Sunday, November 8, 2009

Math Abdicates the Ego

There's this French club, founded in the 60's, for writers, The Oulipo, where artists developed all these weird constraints and limitations in order to help their writing find a new or bizarre voice. Members include Italo Calvino, Georges Perec and Raymond Queneau. Oulipo stands for “Ouvroir de Littérature Potentielle/Potential Literature Workshop.” They were fans of things like lipograms (works excluding such and such letter [lipogram in e, lipogram in g]), palindromes, Snowball (A poem in which each line is a single word, and each successive word is one letter longer) and, my personal favorite, the n+7. This is a poem in which the author takes an old poem and replaces each noun with a noun seven dictionary entries away form the first.
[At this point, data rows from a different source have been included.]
-- ==== Sys2Proof/Machine/Robots.lean ====
section
/-!
DEFINITION. The filler robots (spec/06): the Robot Table, changes of state, status records and
heartbeats, timeouts, link notices, quarantine, the keepalive's effect, ownership, robot commands.
-/
namespace Sys2Proof.Machine

/-! ### The Robot Table -/

/-- A Robot Table entry. -/
def State.robot (s : State) (r : Robot) : RobotEntry := s.robots.table.get r

/-- The Robot Table with an entry replaced. -/
def setRobot (r : Robot) (e : RobotEntry) (s : State) : State :=
  s.setRobots { s.robots with table := s.robots.table.set r e }

/-- The states for which the permissive line stands (R84) and in which a robot may be held. -/
def RobotState.active : RobotState → Bool
  | .ready => true
  | .ordered => true
  | .filling => true
  | .offline => false
  | .starting => false
  | .held => false
  | .silent => false
  | .faulted => false

/-- The states in which the heartbeat timer runs (R83). -/
def RobotState.heartbeatRuns : RobotState → Bool
  | .starting => true
  | .ready => true
  | .ordered => true
  | .filling => true
  | .held => true
  | .offline => false
  | .silent => false
  | .faulted => false

/-- PERMITr is on in READY, ORDERED and FILLING, and off through LOADING and SAFE (R84, log 20). -/
def permitLine (s : State) (r : Robot) : Bool :=
  (s.robot r).state.active && decide (s.loader.condition = .running)

/-- ORDERED or FILLING: the states in which an order is with the robot. -/
def RobotState.working : RobotState → Bool
  | .ordered => true
  | .filling => true
  | .offline => false
  | .starting => false
  | .ready => false
  | .held => false
  | .silent => false
  | .faulted => false

/-- The robot's link is in service, asked of the Switch Watch at this moment (R81, R85). -/
def State.robotLinked (s : State) (r : Robot) : Bool :=
  match s.robots.settings.linkPort.get r with
  | none => true
  | some p => s.inService p

/-! ### A change of state (R82, R83) -/

/-- The entry after a change to `new`: steps 1 to 4 of R82. `hold` and `fault` are the causes that
the rule names for entry to HELD and to FAULTED. -/
def RobotEntry.entered (e : RobotEntry) (now : Micros) (new : RobotState) (hold : Option HoldCause)
    (fault : Option FaultCause) : RobotEntry :=
  { e with
    state := new
    fresh := if new.working then e.fresh else true
    fp := if new.working then e.fp else 0
    fillRecord := if new.working then e.fillRecord else none
    hold := match new with
      | .ready => none
      | .faulted => none
      | .held => hold
      | .offline => e.hold
      | .starting => e.hold
      | .ordered => e.hold
      | .filling => e.hold
      | .silent => e.hold
    fault := match new with
      | .faulted => fault
      | _ => if e.state = .faulted then none else e.fault
    heartbeatTimer := match new with
      | .starting => some now
      | .silent => none
      | .faulted => none
      | .offline => none
      | .ready => e.heartbeatTimer
      | .ordered => e.heartbeatTimer
      | .filling => e.heartbeatTimer
      | .held => e.heartbeatTimer
    pickupTimer := match new with
      | .ordered => some now
      | _ => none
    fillTimer := match new with
      | .filling => some now
      | _ => none }

/-! ### What an event does to one robot -/

/-- A report of the Robot Guard in the course of an event: a ROBOT_STATE report, to which the owner and
the causes after the event are still to come (R82), or another, complete when it is raised. -/
inductive RobotNote where
  | moved (before after : RobotState) (cause : RobotCause) (faultCode : BitVec 16) (run : Nat)
      (tag : Option (BitVec 16))
  | other (report : Report)
  deriving DecidableEq, Repr

/-- What an event has done to one robot so far: its entry, the reports in the order they are raised, and
the answers to the Service Window. -/
structure RobotChange where
  entry : RobotEntry
  notes : List RobotNote
  answers : List TransferReply
  deriving DecidableEq, Repr

/-- Nothing yet. -/
def RobotEntry.begin (e : RobotEntry) : RobotChange := { entry := e, notes := [], answers := [] }

/-- The entry replaced. -/
def RobotChange.put (e : RobotEntry) (c : RobotChange) : RobotChange := { c with entry := e }

/-- A report raised. -/
def RobotChange.note (x : RobotNote) (c : RobotChange) : RobotChange := { c with notes := c.notes ++ [x] }

/-- Step 5 of R82: the ROBOT_STATE report of robot entry `e`, raised now, takes the fault code, the run
and the current order's tag as they stand (log 22), so that R108's step 1 shows the order before step 2. -/
def RobotEntry.moved (e : RobotEntry) (before after : RobotState) (cause : RobotCause) : RobotNote :=
  .moved before after cause e.faultCode e.run (e.order.map Order.tag)

/-- The report a note stands for, with `e` the entry as the event leaves it: a ROBOT_STATE report
carries the owner, the hold cause and the fault cause after the event (R82). -/
def RobotNote.report (r : Robot) (e : RobotEntry) : RobotNote → Report
  | .moved before after cause faultCode run tag =>
      .robotState r before after cause e.owner e.hold e.fault faultCode run tag
  | .other x => x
For example:

To see a World in a Grain of Sand
And a Heaven in a Wild Flower
Hold Infinity in the palm of your hand
And Eternity in an hour.

becomes

To see a Worm in a Grampus of Sandblast
And a Hebe in a Wild Flu
Hold inflow in the palsy of your hangar
And Ethos in an housefly.

I find something really fascinating about this technique in that there is nothing the author adds to the poem whatsoever, outside of implementing the function. Some results are really astounding, but mostly the technique pumps out lines of poetry (or potential prose) that are mathematical functions that are, in the realm of art, beyond chaotic. It's brilliant, really. The process yield's strange, original lines that only a computing machine could create. I'm reminded of Deep Blue versus Kasparov. This was the fateful chess match between the world champion and the IBM computer. Kasparov claimed that the computer used moves that no one could have predicted: moves that were so strange and bizarre that it was nearly impossible to play as he ever had before. Maybe the age of artistic computers isn't so far off. Our art may be made up of simpler functions than we think.


Considering the beautiful world of fractals and other indifferent, mathematical art, maybe it is time for us to make some room for the robot da Vinchi?